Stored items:
-- ==== Sys2Proof/Syntax.lean ====
section
/-! DEFINITION. The commands of the LN-32: one constructor for each row of spec/opcode_table.json, with the
inputs that reach the node's pins at that step as operands. -/

namespace Sys2Proof

/-- The four kinds of unit on the control link (R1). The value of a data octet travels in the operand of the
command that carries it. -/
inductive LinkUnit where
  | idle
  | octet
  | start
  | beacon
  deriving DecidableEq, Repr

/-- The two banks of the store (R117). -/
inductive Bank where
  | bank0
  | bank1
  deriving DecidableEq, Repr

/-- The data block of a WRITE, ORDER or SET_ID: its words in the order sent, and the value of the two data
check octets received after them (R2, R8). -/
structure Block where
  words : List Word
  check : BitVec 16
  deriving DecidableEq, Repr

/-- The commands: the rows of spec/opcode_table.json. The request rows (`read` to `logReset`) are judged at the
acceptance point of the request whose header the node has just followed: the header came with
`headerReceived`, and a row whose command has a data block brings that block as its operand. `mid` (bit f for
FDf) says which feed lines are in the middle of a message at the instant the command makes the node leave
RESET (R63). -/
inductive Instr where
  /-- START_UNIT: a START unit arrives (R3). -/
  | startUnit (mid : BitVec 4)
  /-- BEACON_UNIT: a BEACON unit arrives (R54). -/
  | beaconUnit
  /-- BEACON_RUN_END: the unit `u`, not a BEACON, ends a beacon run (R54). -/
  | beaconRunEnd (u : LinkUnit) (mid : BitVec 4)
  /-- FRAMING_ERROR: the unit `u` cuts a request short in HEADER or DATA (R4). -/
  | framingError (u : LinkUnit)
  /-- HEADER_RECEIVED: the eight header octets, octet 1 in bits 63-56 (R5, R15). -/
  | headerReceived (octets : BitVec 64)
  /-- READ: acceptance point of a READ of registers or windows (R10). -/
  | read
  /-- STORE_READ: acceptance point of a READ of the store (R121). -/
  | storeRead
  /-- REGISTER_WRITE: acceptance point of a WRITE of plain registers (R172). -/
  | registerWrite (b : Block)
  /-- LINK_STATUS_CLEAR: acceptance point of a WRITE that covers LINK_STATUS (R26). -/
  | linkStatusClear (b : Block)
  /-- FEED_STATUS_CLEAR: acceptance point of a WRITE that covers a FEED_STATUS word (R68). -/
  | feedStatusClear (b : Block)
  /-- CHANNEL_RECORD_WRITE: acceptance point of a WRITE that covers channel records (R70). -/
  | channelRecordWrite (b : Block)
  /-- SUPERSEDE_CLEAR: acceptance point of a WRITE that covers supersede counts (R76). -/
  | supersedeClear (b : Block)
  /-- ACTIVE_TABLE_WRITE: acceptance point of a WRITE of the ACTIVE window (R85). -/
  | activeTableWrite (b : Block)
  /-- STAGED_TABLE_WRITE: acceptance point of a WRITE of the STAGED window (R86). -/
  | stagedTableWrite (b : Block)
  /-- FRAME_WATCH_WRITE: acceptance point of a WRITE that covers FRAME_WATCH (R114). -/
  | frameWatchWrite (b : Block)
  /-- STORE_CFG_WRITE: acceptance point of a WRITE that covers STORE_CFG (R118). -/
  | storeCfgWrite (b : Block)
  /-- STORE_WRITE: acceptance point of a WRITE of the store (R121). -/
  | storeWrite (b : Block)
  /-- LOG_LOSS_CLEAR: acceptance point of a WRITE that covers LOG_LOSS (R131). -/
  | logLossClear (b : Block)
  /-- EVENT_RETIRE: acceptance point of a WRITE that covers EVENT_RETIRE (R144). -/
  | eventRetire (b : Block)
  /-- CLEAR_LOST: the same WRITE with its CLEAR_LOST bit set (R145). -/
  | clearLost (b : Block)
  /-- ALERT_ENABLE_WRITE: acceptance point of a WRITE that covers ALERT_ENABLE (R147). -/
  | alertEnableWrite (b : Block)
  /-- SET_ID: acceptance point of a SET_ID (R33). -/
  | setId (b : Block)
  /-- DRAIN: acceptance point of a DRAIN (R133). -/
  | drain
  /-- UNUSED_COMMAND: acceptance point of a request with COMMAND 5, 6 or 7 (R16). -/
  | unusedCommand
  /-- UNKNOWN_ORDER: acceptance point of an ORDER whose code is not listed (R57). -/
  | unknownOrder (b : Block)
  /-- START_RUN: acceptance point of order 1 (R46). -/
  | startRun (b : Block)
  /-- STOP_RUN: acceptance point of order 2 (R47). -/
  | stopRun (b : Block)
  /-- ENTER_QUIET: acceptance point of order 3 (R48). -/
  | enterQuiet (b : Block)
  /-- SOFT_RESET: acceptance point of order 4 (R51). -/
  | softReset (b : Block)
  /-- RUN_SELFTEST: acceptance point of order 5 (R52). -/
  | runSelftest (b : Block)
  /-- COMMIT: acceptance point of order 6 (R87). -/
  | commit (b : Block)
  /-- DISCARD_STAGED: acceptance point of order 7 (R91). -/
  | discardStaged (b : Block)
  /-- CLEAR_MUTE: acceptance point of order 8 (R109). -/
  | clearMute (b : Block)
  /-- LOG_RESET: acceptance point of order 9 (R138). -/
  | logReset (b : Block)
  /-- ACK_TOKEN_SEND: ACK_DELAY units have passed; the token begins (R13). -/
  | ackTokenSend
  /-- READ_DATA_SEND: READ_DELAY units have passed after the token; the read data begins (R13). -/
  | readDataSend
  /-- REPLY_END: the last octet of the reply ends (R13). -/
  | replyEnd
  /-- REPLY_CLASH: in the octet being sent the node reads 0 at bit number `bit` in the order sent (0 first) (R24). -/
  | replyClash (bit : BitVec 3)
  /-- REPLY_TRUNCATED: the START or BEACON unit `u` abandons the reply (R25). -/
  | replyTruncated (u : LinkUnit)
  /-- PIN_RESET: RSTN goes low, or (`power`) power is applied (R43). -/
  | pinReset (power : Bool)
  /-- PIN_RESET_RELEASE: RSTN goes high (R44). -/
  | pinResetRelease (mid : BitVec 4)
  /-- SOFT_RESET_STEP_DONE: the soft reset's internal step completes (R163). -/
  | softResetStepDone (mid : BitVec 4)
  /-- SELFTEST_PHASE_END: the running self-test phase ends; `failed` lists the words in which it found a
  failure, each with what its faulty storage keeps afterwards (R151 to R156). -/
  | selftestPhaseEnd (failed : List (BitVec 20 × Word))
  /-- CHI_CHANGE: the CHI input takes the given level, true for asserted (R31). -/
  | chiChange (level : Bool)
  /-- FEED_MESSAGE: a complete message on FD`feed`, message bit 1 in bit 24 of `bits` (R62, R63). -/
  | feedMessage (feed : BitVec 2) (bits : BitVec 25)
  /-- FRAME_MARKER: a frame marker with its frame number (R99). -/
  | frameMarker (number : BitVec 16)
  /-- SLOT_TICK: a slot tick; `ltag` is what all other parties put on LTAG in the tag phase that follows, first
  tag bit in bit 5, 1 for released (R101, R102). -/
  | slotTick (ltag : BitVec 6)
  /-- FRAME_WATCH_EXPIRY: the frame watch count reaches its limit (R114). -/
  | frameWatchExpiry
  /-- PAGE_OPEN_DONE: the page open of a bank completes (R119). -/
  | pageOpenDone (bank : Bank)
  /-- LOG_WRITER_STEP: the log writer takes one step (R126). -/
  | logWriterStep
  /-- FEED_RECEIVER_RESYNC: FD`feed`'s receiver finds its line at idle for one full bit period (R63). -/
  | feedReceiverResync (feed : BitVec 2)
  deriving DecidableEq, Repr

end Sys2Proof
end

_Problem description:_ The full data, transcribed without change, is the expected answer.

_Answer to the problem:_
-- ==== Sys2Proof/Syntax.lean ====
section
/-! DEFINITION. The commands of the LN-32: one constructor for each row of spec/opcode_table.json, with the
inputs that reach the node's pins at that step as operands. -/

namespace Sys2Proof

/-- The four kinds of unit on the control link (R1). The value of a data octet travels in the operand of the
command that carries it. -/
inductive LinkUnit where
  | idle
  | octet
  | start
  | beacon
  deriving DecidableEq, Repr

/-- The two banks of the store (R117). -/
inductive Bank where
  | bank0
  | bank1
  deriving DecidableEq, Repr

/-- The data block of a WRITE, ORDER or SET_ID: its words in the order sent, and the value of the two data
check octets received after them (R2, R8). -/
structure Block where
  words : List Word
  check : BitVec 16
  deriving DecidableEq, Repr

/-- The commands: the rows of spec/opcode_table.json. The request rows (`read` to `logReset`) are judged at the
acceptance point of the request whose header the node has just followed: the header came with
`headerReceived`, and a row whose command has a data block brings that block as its operand. `mid` (bit f for
FDf) says which feed lines are in the middle of a message at the instant the command makes the node leave
RESET (R63). -/
inductive Instr where
  /-- START_UNIT: a START unit arrives (R3). -/
  | startUnit (mid : BitVec 4)
  /-- BEACON_UNIT: a BEACON unit arrives (R54). -/
  | beaconUnit
  /-- BEACON_RUN_END: the unit `u`, not a BEACON, ends a beacon run (R54). -/
  | beaconRunEnd (u : LinkUnit) (mid : BitVec 4)
  /-- FRAMING_ERROR: the unit `u` cuts a request short in HEADER or DATA (R4). -/
  | framingError (u : LinkUnit)
  /-- HEADER_RECEIVED: the eight header octets, octet 1 in bits 63-56 (R5, R15). -/
  | headerReceived (octets : BitVec 64)
  /-- READ: acceptance point of a READ of registers or windows (R10). -/
  | read
  /-- STORE_READ: acceptance point of a READ of the store (R121). -/
  | storeRead
  /-- REGISTER_WRITE: acceptance point of a WRITE of plain registers (R172). -/
  | registerWrite (b : Block)
  /-- LINK_STATUS_CLEAR: acceptance point of a WRITE that covers LINK_STATUS (R26). -/
  | linkStatusClear (b : Block)
  /-- FEED_STATUS_CLEAR: acceptance point of a WRITE that covers a FEED_STATUS word (R68). -/
  | feedStatusClear (b : Block)
  /-- CHANNEL_RECORD_WRITE: acceptance point of a WRITE that covers channel records (R70). -/
  | channelRecordWrite (b : Block)
  /-- SUPERSEDE_CLEAR: acceptance point of a WRITE that covers supersede counts (R76). -/
  | supersedeClear (b : Block)
  /-- ACTIVE_TABLE_WRITE: acceptance point of a WRITE of the ACTIVE window (R85). -/
  | activeTableWrite (b : Block)
  /-- STAGED_TABLE_WRITE: acceptance point of a WRITE of the STAGED window (R86). -/
  | stagedTableWrite (b : Block)
  /-- FRAME_WATCH_WRITE: acceptance point of a WRITE that covers FRAME_WATCH (R114). -/
  | frameWatchWrite (b : Block)
  /-- STORE_CFG_WRITE: acceptance point of a WRITE that covers STORE_CFG (R118). -/
  | storeCfgWrite (b : Block)
  /-- STORE_WRITE: acceptance point of a WRITE of the store (R121). -/
  | storeWrite (b : Block)
  /-- LOG_LOSS_CLEAR: acceptance point of a WRITE that covers LOG_LOSS (R131). -/
  | logLossClear (b : Block)
  /-- EVENT_RETIRE: acceptance point of a WRITE that covers EVENT_RETIRE (R144). -/
  | eventRetire (b : Block)
  /-- CLEAR_LOST: the same WRITE with its CLEAR_LOST bit set (R145). -/
  | clearLost (b : Block)
  /-- ALERT_ENABLE_WRITE: acceptance point of a WRITE that covers ALERT_ENABLE (R147). -/
  | alertEnableWrite (b : Block)
  /-- SET_ID: acceptance point of a SET_ID (R33). -/
  | setId (b : Block)
  /-- DRAIN: acceptance point of a DRAIN (R133). -/
  | drain
  /-- UNUSED_COMMAND: acceptance point of a request with COMMAND 5, 6 or 7 (R16). -/
  | unusedCommand
  /-- UNKNOWN_ORDER: acceptance point of an ORDER whose code is not listed (R57). -/
  | unknownOrder (b : Block)
  /-- START_RUN: acceptance point of order 1 (R46). -/
  | startRun (b : Block)
  /-- STOP_RUN: acceptance point of order 2 (R47). -/
  | stopRun (b : Block)
  /-- ENTER_QUIET: acceptance point of order 3 (R48). -/
  | enterQuiet (b : Block)
  /-- SOFT_RESET: acceptance point of order 4 (R51). -/
  | softReset (b : Block)
  /-- RUN_SELFTEST: acceptance point of order 5 (R52). -/
  | runSelftest (b : Block)
  /-- COMMIT: acceptance point of order 6 (R87). -/
  | commit (b : Block)
  /-- DISCARD_STAGED: acceptance point of order 7 (R91). -/
  | discardStaged (b : Block)
  /-- CLEAR_MUTE: acceptance point of order 8 (R109). -/
  | clearMute (b : Block)
  /-- LOG_RESET: acceptance point of order 9 (R138). -/
  | logReset (b : Block)
  /-- ACK_TOKEN_SEND: ACK_DELAY units have passed; the token begins (R13). -/
  | ackTokenSend
  /-- READ_DATA_SEND: READ_DELAY units have passed after the token; the read data begins (R13). -/
  | readDataSend
  /-- REPLY_END: the last octet of the reply ends (R13). -/
  | replyEnd
  /-- REPLY_CLASH: in the octet being sent the node reads 0 at bit number `bit` in the order sent (0 first) (R24). -/
  | replyClash (bit : BitVec 3)
  /-- REPLY_TRUNCATED: the START or BEACON unit `u` abandons the reply (R25). -/
  | replyTruncated (u : LinkUnit)
  /-- PIN_RESET: RSTN goes low, or (`power`) power is applied (R43). -/
  | pinReset (power : Bool)
  /-- PIN_RESET_RELEASE: RSTN goes high (R44). -/
  | pinResetRelease (mid : BitVec 4)
  /-- SOFT_RESET_STEP_DONE: the soft reset's internal step completes (R163). -/
  | softResetStepDone (mid : BitVec 4)
  /-- SELFTEST_PHASE_END: the running self-test phase ends; `failed` lists the words in which it found a
  failure, each with what its faulty storage keeps afterwards (R151 to R156). -/
  | selftestPhaseEnd (failed : List (BitVec 20 × Word))
  /-- CHI_CHANGE: the CHI input takes the given level, true for asserted (R31). -/
  | chiChange (level : Bool)
  /-- FEED_MESSAGE: a complete message on FD`feed`, message bit 1 in bit 24 of `bits` (R62, R63). -/
  | feedMessage (feed : BitVec 2) (bits : BitVec 25)
  /-- FRAME_MARKER: a frame marker with its frame number (R99). -/
  | frameMarker (number : BitVec 16)
  /-- SLOT_TICK: a slot tick; `ltag` is what all other parties put on LTAG in the tag phase that follows, first
  tag bit in bit 5, 1 for released (R101, R102). -/
  | slotTick (ltag : BitVec 6)
  /-- FRAME_WATCH_EXPIRY: the frame watch count reaches its limit (R114). -/
  | frameWatchExpiry
  /-- PAGE_OPEN_DONE: the page open of a bank completes (R119). -/
  | pageOpenDone (bank : Bank)
  /-- LOG_WRITER_STEP: the log writer takes one step (R126). -/
  | logWriterStep
  /-- FEED_RECEIVER_RESYNC: FD`feed`'s receiver finds its line at idle for one full bit period (R63). -/
  | feedReceiverResync (feed : BitVec 2)
  deriving DecidableEq, Repr

end Sys2Proof
end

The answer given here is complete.